First it was the plunge in the Chinese stock market earlier this summer, then it was the surprise devaluation in the yuan early in August, the first serious devaluation since 1994. It seems like China is turning out to be the biggest story of 2015 and could have big implications for how we trade for the rest of the year.
So is it time to panic over the fate of China? We think that there are three major implications from events in Beijing in recent weeks. Firstly, China could stay quiet for the rest of the year. The Chinese authorities surprised the markets by devaluing its currency, which is unlike China, who traditionally avoids surprising financial markets with policy changes.

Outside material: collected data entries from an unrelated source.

/-- The example words of R117 decode as R117 says. -/
def Obligations.ExampleWordsDecode : Prop :=
  decodeTableWord 64 0x0000000000000001 = some (.init 0) ∧
  decodeTableWord 64 0x0000000000000101 = some (.init 1) ∧
  decodeTableWord 64 0x0000000000000002 = some (.consume 0) ∧
  decodeTableWord 64 0x0000000000000024 = some (.controlOpen 0) ∧
  decodeTableWord 64 0x0000000000000014 = some (.controlStop 0) ∧
  decodeTableWord 64 0x0000000000000044 = some (.controlClose 0) ∧
  decodeTableWord 64 0x0000000000000105 = some (.program 1) ∧
  decodeTableWord 64 0x00000000FFFF0023 = some (.configCode 0 0xFFFF) ∧
  decodeTableWord 64 0x0001020300050033 = some (.configIdCode 0 0x00010203 5) ∧
  decodeTableWord 64 0x0001020300050026 = some (.encode 0x2 0x00010203 5) ∧
  decodeTableWord 64 0x88898B888D8DA717 = some (.waveAbbr ⟨0xA7, 0x8D, 0x8D, 0x88, 0x8B, 0x89, 0x88⟩)

/-- R97's `require`s on the fields: which words fail one, by arithmetic on the word (R97, R98). The second clause,
that the decoder rejects no word for anything else, is the model's choice: R97 refuses BAD_SLOT in the decoder as
well, which the model does where the slot operand is read (log 10, `SlotOperandsChecked`), and RESERVED_OPCODE,
which the model decodes as the RESERVED_OP rows of the opcode table, whose meaning is that refusal (log 25,
`ReservedOpcodesAreRefused`). -/
def Obligations.RejectedWordsAreThoseOfR97 : Prop :=
  ∀ w : HostWord,
    let op := w.toNat % 16
    let sub := w.toNat / 2 ^ 4 % 16
    let ch := w.toNat / 2 ^ 8 % 256
    let code := w.toNat / 2 ^ 16 % 65536
    let cid := w.toNat / 2 ^ 32
    (decodeWord w = .reject (.refuse .reservedField) ↔
      (op = 1 ∨ op = 2 ∨ op = 5) ∧ ¬ (sub = 0 ∧ code = 0 ∧ cid = 0) ∨
      op = 3 ∧ ¬ (sub < 4 ∧ (sub % 2 = 1 ∨ cid = 0) ∧ (sub / 2 % 2 = 1 ∨ code = 0)) ∨
      op = 4 ∧ ¬ (code = 0 ∧ cid = 0) ∨
      op = 6 ∧ ch ≠ 0 ∨
      op = 7 ∧ 2 ≤ sub) ∧
    ∀ e, decodeWord w = .reject e → e = .refuse .reservedField

/-- Byte 1 of the encoded frame of each control code is that code's row of the opcode table, with the checksum
as its low nibble (R93, R101). -/
def Obligations.FrameByteOneIsItsControlRow : Prop :=
  ∀ (cid : Cid) (code : Code),
    decodeFrameByte (encodeF 0x1 cid code).b1 =
      .instr (.frameCtlStop ((encodeF 0x1 cid code).b1.extractLsb' 0 4)) ∧
    decodeFrameByte (encodeF 0x2 cid code).b1 =
      .instr (.frameCtlOpen ((encodeF 0x2 cid code).b1.extractLsb' 0 4)) ∧
    decodeFrameByte (encodeF 0x4 cid code).b1 =
      .instr (.frameCtlClose ((encodeF 0x4 cid code).b1.extractLsb' 0 4)) ∧
    decodeFrameByte (encodeF 0x8 cid code).b1 =
      .instr (.frameCtlProgram ((encodeF 0x8 cid code).b1.extractLsb' 0 4))

/-! ### One step -/

/-- A step performs the operation the presented input decodes to, on the state with that input taken up. -/
def Obligations.StepRunsDecodedOperation : Prop :=
  ∀ (s : State) (x : Input) (i : Instr), s.nextTurn = .input x → decode x = .instr i →
    step s = exec i s.popTurn

/-- A word of the opcode table placed with `withFetchWord` is what the very next step runs. -/
def Obligations.PlacedWordRunsNext : Prop :=
  ∀ (s : State) (nbits w : Nat) (i : Instr), decodeTableWord nbits w = some i →
    step (s.withFetchWord nbits w) = exec i s

/-- An advance of `now` by the environment changes `now` and nothing else of the block (R45, R252). -/
def Obligations.EnvironmentAdvancesNow : Prop :=
  ∀ (s : State) (d : Nat), s.nextTurn = .advance d →
    ∃ t, step s = .next t ∧ t.now = s.now + d ∧ s.now ≤ t.now ∧ t.cfg = s.cfg ∧ t.ch = s.ch ∧
      SameScheduler s t ∧ t.trace = s.trace ∧ t.refused = s.refused ∧ t.store = s.store

/-- A word that fails a `require` of R97 is refused with its reason: no state changes, no event, the mark is
set (R98, R280). That a refusal is a next state is the model's choice (log 4, log 5). -/
def Obligations.IllegalWordIsRefused : Prop :=
  ∀ (s : State) (w : HostWord) (r : RefuseReason), s.nextTurn = .input (.word w) →
    decodeWord w = .reject (.refuse r) →
    step s = .next { s.popTurn with refused := true, refusedWith := some r }

/-! ### The persistent store (20_memory.md) -/

/-- The persisted record, by arithmetic: six bytes, the channel id little-endian in the first four, the stored
code little-endian in the last two; what is read from six bytes is the same layout (R61). -/
def Obligations.PersistedRecordLayout : Prop :=
  (∀ (cid : Cid) (code : Code),
    (recordOf cid code).length = 6 ∧
    (∀ i, i < 4 → ((recordOf cid code).getD i 0).toNat = cid.toNat / 256 ^ i % 256) ∧
    ((recordOf cid code).getD 4 0).toNat = code.toNat % 256 ∧
    ((recordOf cid code).getD 5 0).toNat = code.toNat / 256) ∧
  ∀ b0 b1 b2 b3 b4 b5 : Byte,
    (cidOf [b0, b1, b2, b3, b4, b5]).toNat =
      b0.toNat + 256 * b1.toNat + 256 ^ 2 * b2.toNat + 256 ^ 3 * b3.toNat ∧
    (codeOf [b0, b1, b2, b3, b4, b5]).toNat = b4.toNat + 256 * b5.toNat

/-- The STORE port. A load emits LOAD and leaves the store; with P_STORE_COHERENT it answers what the store
holds, else what the environment answers next (R62, R64). A save answers what the environment answers next, emits
SAVE with it, and writes the whole record where the answer is `true`, nothing where it is `false` (R63). That
answers come from lists in the state and that the store's contents are held in the state are the model's choices
(log 2, log 13). -/
def Obligations.StorePortAnswers : Prop :=
  ∀ (s : State) (key : Nat),
    (s.memRead key).trace = s.trace ++ [.load key (s.memReadResult key)] ∧
    (s.memRead key).store = s.store ∧
    (s.cfg.storeCoherent = true → s.memReadResult key = Memory.read s.store key) ∧
    (∀ a rest, s.cfg.storeCoherent = false → s.env.loads = a :: rest →
      s.memReadResult key = a ∧ (s.memRead key).env.loads = rest) ∧
    ∀ ok rest r, s.env.saves = ok :: rest →
      s.saveReply = ok ∧ (s.memWrite key r).env.saves = rest ∧
      (s.memWrite key r).trace = s.trace ++ [.save key r ok] ∧
      ∀ k, Memory.read (s.memWrite key r).store k =
        if ok = true ∧ k = key then some r else Memory.read s.store k

/-! ### RollingChannel (40_rolling_channel.md) -/

/-- INIT of a slot whose load answers a record of six bytes: the slot takes the channel id and the stored code
the bytes give, both little-endian; nothing is saved or notified (R130, R61, R62). -/
def Obligations.InitLoadsRecord : Prop :=
  ∀ (s : State) (n : SlotIx) (b0 b1 b2 b3 b4 b5 : Byte), SlotsOk s → n.toNat < s.cfg.nch →
    (s.slot n).ready = false → s.memReadResult (s.keyOf n) = some [b0, b1, b2, b3, b4, b5] →
    ∃ (cid : Cid) (code : Code) (t : State), exec (.init n) s = .next t ∧
      cid.toNat = b0.toNat + 256 * b1.toNat + 256 ^ 2 * b2.toNat + 256 ^ 3 * b3.toNat ∧
      code.toNat = b4.toNat + 256 * b5.toNat ∧
      t.slot n = { ready := true, cid := cid, code := code } ∧
      t.trace = s.trace ++ [.load (s.keyOf n) (some [b0, b1, b2, b3, b4, b5]),
        .log (.initState n cid (if code = 0 then 1 else code)), .resp (.channel cid code)] ∧
      OtherSlotsSame n s t ∧ StoreSame s t ∧ SameMarks s t ∧ SameScheduler s t

/-- INIT of a slot whose load fails (no record, or one of a wrong length): two free draws, the channel id
first, the code masked to 15 bits (R130, R139, R62). The answers are the environment's list where it gives two,
else free values (log 2). -/
def Obligations.InitSeedsSlot : Prop :=
  ∀ (s : State) (n : SlotIx), SlotsOk s → n.toNat < s.cfg.nch → (s.slot n).ready = false →
    (∀ r ∈ s.memReadResult (s.keyOf n), r.length ≠ 6) →
    ∃ (a b : BitVec 32) (code : Code) (t : State), exec (.init n) s = .next t ∧
      (∀ x y rest, s.env.rands = x :: y :: rest → a = x ∧ b = y) ∧
      code.toNat = b.toNat % 0x8000 ∧ t.slot n = { ready := true, cid := a, code := code } ∧
      t.trace = s.trace ++ [.load (s.keyOf n) (s.memReadResult (s.keyOf n)), .rand a, .rand b,
        .log (.freshPair n), .log (.initState n a (if code = 0 then 1 else code)), .resp (.channel a code)] ∧
      OtherSlotsSame n s t ∧ StoreSame s t ∧ SameMarks s t ∧ SameScheduler s t

/-- The slot operand's checks: a slot outside the file is BAD_SLOT for every operation that names one (R97,
R98); a ready slot is REINIT for INIT and a slot that is not ready is NOT_INITIALISED for every other one
(R138). Each changes nothing but the refusal mark. That a refusal is a next state with the reason recorded is the
model's choice (log 4, log 5). -/
def Obligations.SlotOperandsChecked : Prop :=
  ∀ (s : State) (i : Instr) (n : SlotIx), i.slot? = some n →
    (s.cfg.nch ≤ n.toNat →
      exec i s = .next { s with refused := true, refusedWith := some .badSlot }) ∧
    (n.toNat < s.cfg.nch → i = .init n → (s.slot n).ready = true →
      exec i s = .next { s with refused := true, refusedWith := some .reinit }) ∧
    (n.toNat < s.cfg.nch → i ≠ .init n → (s.slot n).ready = false →
      exec i s = .next { s with refused := true, refusedWith := some .notInitialised })

/-- CONSUME returns the stored code (0 read as 1), stores its successor modulo 2^16, saves it and notifies with
the new values whatever the save answered, then responds (R131, R132, R133, R275, R71). -/
def Obligations.ConsumeAdvancesCounter : Prop :=
  ∀ (s : State) (n : SlotIx), SlotsOk s → n.toNat < s.cfg.nch → (s.slot n).ready = true →
    let c := s.slot n
    let v := if c.code = 0 then 1 else c.code
    ∃ t, exec (.consume n) s = .next t ∧ t.slot n = { c with code := v + 1 } ∧
      t.trace = s.trace ++ savedEvents n (s.keyOf n) c.cid (v + 1) s.saveReply ++ [.resp (.code v)] ∧
      StoreSaved n (recordOf c.cid (v + 1)) s.saveReply s t ∧
      OtherSlotsSame n s t ∧ SameMarks s t ∧ SameScheduler s t

/-- CONFIG_CHANNEL with a field present: presence decides, the id before the code, one save and one
notification (R135, C6). The queue keeps its snapshots (R32). -/
def Obligations.ConfigAppliesPresentFields : Prop :=
  ∀ (s : State) (n : SlotIx) (a : Cid) (c : Code), SlotsOk s → n.toNat < s.cfg.nch →
    (s.slot n).ready = true →
    (∃ t, exec (.configId n a) s = .next t ∧ Configured n (some a) none s t) ∧
    (∃ t, exec (.configCode n c) s = .next t ∧ Configured n none (some c) s t) ∧
    (∃ t, exec (.configIdCode n a c) s = .next t ∧ Configured n (some a) (some c) s t)

/-- CONFIG_CHANNEL with neither field: one warning and the response, nothing else (R276, R135). -/
def Obligations.ConfigNothingWarns : Prop :=
  ∀ (s : State) (n : SlotIx), n.toNat < s.cfg.nch → (s.slot n).ready = true →
    exec (.configNone n) s = .next { s with
      trace := s.trace ++ [.log (.error (.noopWarning n)), .resp (.channel (s.slot n).cid (s.slot n).code)] }

/-- `k` CONSUMEs of one slot in a row return the codes from the stored one on, counting modulo 2^16 with 0
skipped (R134): the returned values have period 65535 and are never 0. -/
def Obligations.ConsumedCodesSkipZero : Prop :=
  ∀ (k : Nat) (s : State) (n : SlotIx) (rest : List Turn), SlotsOk s → n.toNat < s.cfg.nch →
    (s.slot n).ready = true →
    s.env.turns = List.replicate k (.input (encode (.consume n))) ++ rest →
    ∃ t, core.run k s = .next t ∧
      responsesOf t.trace = responsesOf s.trace ++ (List.range k).map fun j =>
        .code (BitVec.ofNat 16 (((if (s.slot n).code = 0 then 1 else (s.slot n).code).toNat - 1 + j) % 65535 + 1))

/-! ### PacketEncoder (41_packet_encoder.md) -/

/-- ENCODE answers the encoded and the obfuscated frame and changes nothing else, for every `u4` control value
(R160). -/
def Obligations.EncodeAnswersBothFrames : Prop :=
  ∀ (s : State) (ctl : Nibble) (cid : Cid) (code : Code),
    exec (.encode ctl cid code) s = .next { s with
      trace := s.trace ++ [.resp (.frames (encodeF ctl cid code) (obfF (encodeF ctl cid code)))] }

/-- The fields of the encoded frame, by arithmetic on the operands: the nonce, the control code in the high
nibble of byte 1, the code big-endian, the channel id little-endian, its bits above 24 without effect (R161,
R162, R163, R101). -/
def Obligations.EncodedFrameFields : Prop :=
  ∀ (ctl : Nibble) (cid : Cid) (code : Code),
    (encodeF ctl cid code).b0.toNat = 0xA7 ∧
    (encodeF ctl cid code).b1.toNat / 16 = ctl.toNat ∧
    (encodeF ctl cid code).b2.toNat = code.toNat / 256 ∧
    (encodeF ctl cid code).b3.toNat = code.toNat % 256 ∧
    (encodeF ctl cid code).b4.toNat = cid.toNat % 256 ∧
    (encodeF ctl cid code).b5.toNat = cid.toNat / 256 % 256 ∧
    (encodeF ctl cid code).b6.toNat = cid.toNat / 65536 % 256 ∧
    encodeF ctl cid code = encodeF ctl (cid &&& 0x00FFFFFF) code

/-- Before the checksum the header bytes are the nonce and the control code above a zero nibble (R161). The
checksum folds the seven bytes and is put into the low nibble of byte 1; it is the XOR of the 14 nibbles of the
frame before insertion (R164). -/
def Obligations.ChecksumIsNibbleParity : Prop :=
  ∀ (ctl : Nibble) (cid : Cid) (code : Code),
    let e := frameWithoutChecksum ctl cid code
    let folded := e.bytes.map fun (b : Byte) => b ^^^ (b >>> 4)
    e.b0.toNat = 0xA7 ∧ e.b1.toNat = 16 * ctl.toNat ∧
    encodeF ctl cid code = { e with b1 := e.b1 ||| (folded.foldl (· ^^^ ·) 0 &&& 0x0F) } ∧
    encodeF ctl cid code = { e with b1 := e.b1 ||| (nibbleParity e).setWidth 8 }

/-- Every frame the block builds passes the receiver's check: nonce and nibble parity (R168(b), R169). -/
def Obligations.BuiltFramesAreValid : Prop :=
  ∀ (ctl : Nibble) (cid : Cid) (code : Code),
    nibbleParity (encodeF ctl cid code) = 0 ∧ validF (obfF (encodeF ctl cid code)) = true

/-- The XOR chain byte by byte, and as the XOR of the bytes up to each (R166); its inverse byte by byte, and
that the two undo each other on every 7-byte list (R167, C1). -/
def Obligations.ObfuscationInverts : Prop :=
  (∀ e : Frame, let o := obfF e
    o.b0 = e.b0 ∧ o.b1 = e.b1 ^^^ o.b0 ∧ o.b2 = e.b2 ^^^ o.b1 ∧ o.b3 = e.b3 ^^^ o.b2 ∧
    o.b4 = e.b4 ^^^ o.b3 ∧ o.b5 = e.b5 ^^^ o.b4 ∧ o.b6 = e.b6 ^^^ o.b5 ∧
    o.bytes = (List.range 7).map fun i => (e.bytes.take (i + 1)).foldl (· ^^^ ·) 0) ∧
  (∀ o : Frame, let e := deobfF o
    e.b0 = o.b0 ∧ e.b1 = o.b1 ^^^ o.b0 ∧ e.b2 = o.b2 ^^^ o.b1 ∧ e.b3 = o.b3 ^^^ o.b2 ∧
    e.b4 = o.b4 ^^^ o.b3 ∧ e.b5 = o.b5 ^^^ o.b4 ∧ e.b6 = o.b6 ^^^ o.b5) ∧
  (∀ e : Frame, deobfF (obfF e) = e) ∧ ∀ o : Frame, obfF (deobfF o) = o

/-- On the air: byte 0 is the nonce, and the control code is the high nibble of the first two bytes XORed
(R168(c), (d)). -/
def Obligations.ControlCodeRecoverableFromAir : Prop :=
  ∀ (ctl : Nibble) (cid : Cid) (code : Code),
    (obfF (encodeF ctl cid code)).b0 = 0xA7 ∧
    ((obfF (encodeF ctl cid code)).b1 ^^^ (obfF (encodeF ctl cid code)).b0).extractLsb' 4 4 = ctl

This suggests to us at City Index that the Chinese authorities could keep policy changes to a minimum for the rest of the year, and another devaluation is unlikely in the coming months. Thus, Chinese-inspired volatility could be behind us.
The second point to note is that there could be some unintentional consequences from the devaluation. When a currency weakens sharply it can cause capital flight from the country. This happens when domestic investors decide to invest their money outside of their home country for reasons including: a lack of confidence in the domestic economy seeing them seek better returns overseas.
If the recent stock market fluctuations and the currency devaluation do lead to Chinese investors looking overseas to invest their money then it is worth following the money. In the past, Chinese investors have chosen to invest in land and natural resources in Africa and in the London property market, two areas that could see a mini boom if Chinese investors do look overseas to invest their money.
Finally, China has major implications for the oil price. Oil has continued to slide in the aftermath of the Chinese currency devaluation, suggesting that the markets are concerned about the state of the Chinese economy and its future demand for oil. With oil prices continuing to tumble, this has major implications for Middle East oil producing nations. Without a stabilisation in the situation in China then it may be hard for the oil price to stage a sustainable recovery.
So what does this all mean for the Middle East? Oil is definitely looking oversold from a technical basis, however, for it to stage a meaningful recovery then we may need to see our first point play out – now that the Chinese authorities have shocked the markets, they could embark on a more cautious policy path for the rest of this year, which could help the economy to recover, and thus trigger a stabilisation in the price of oil.
So, even if you don’t have direct exposure to Chinese assets, events in Beijing could still impact financial markets and your bottom line. Thus events in the East could determine the fate of Middle Eastern economies and the future oil price in the months to come.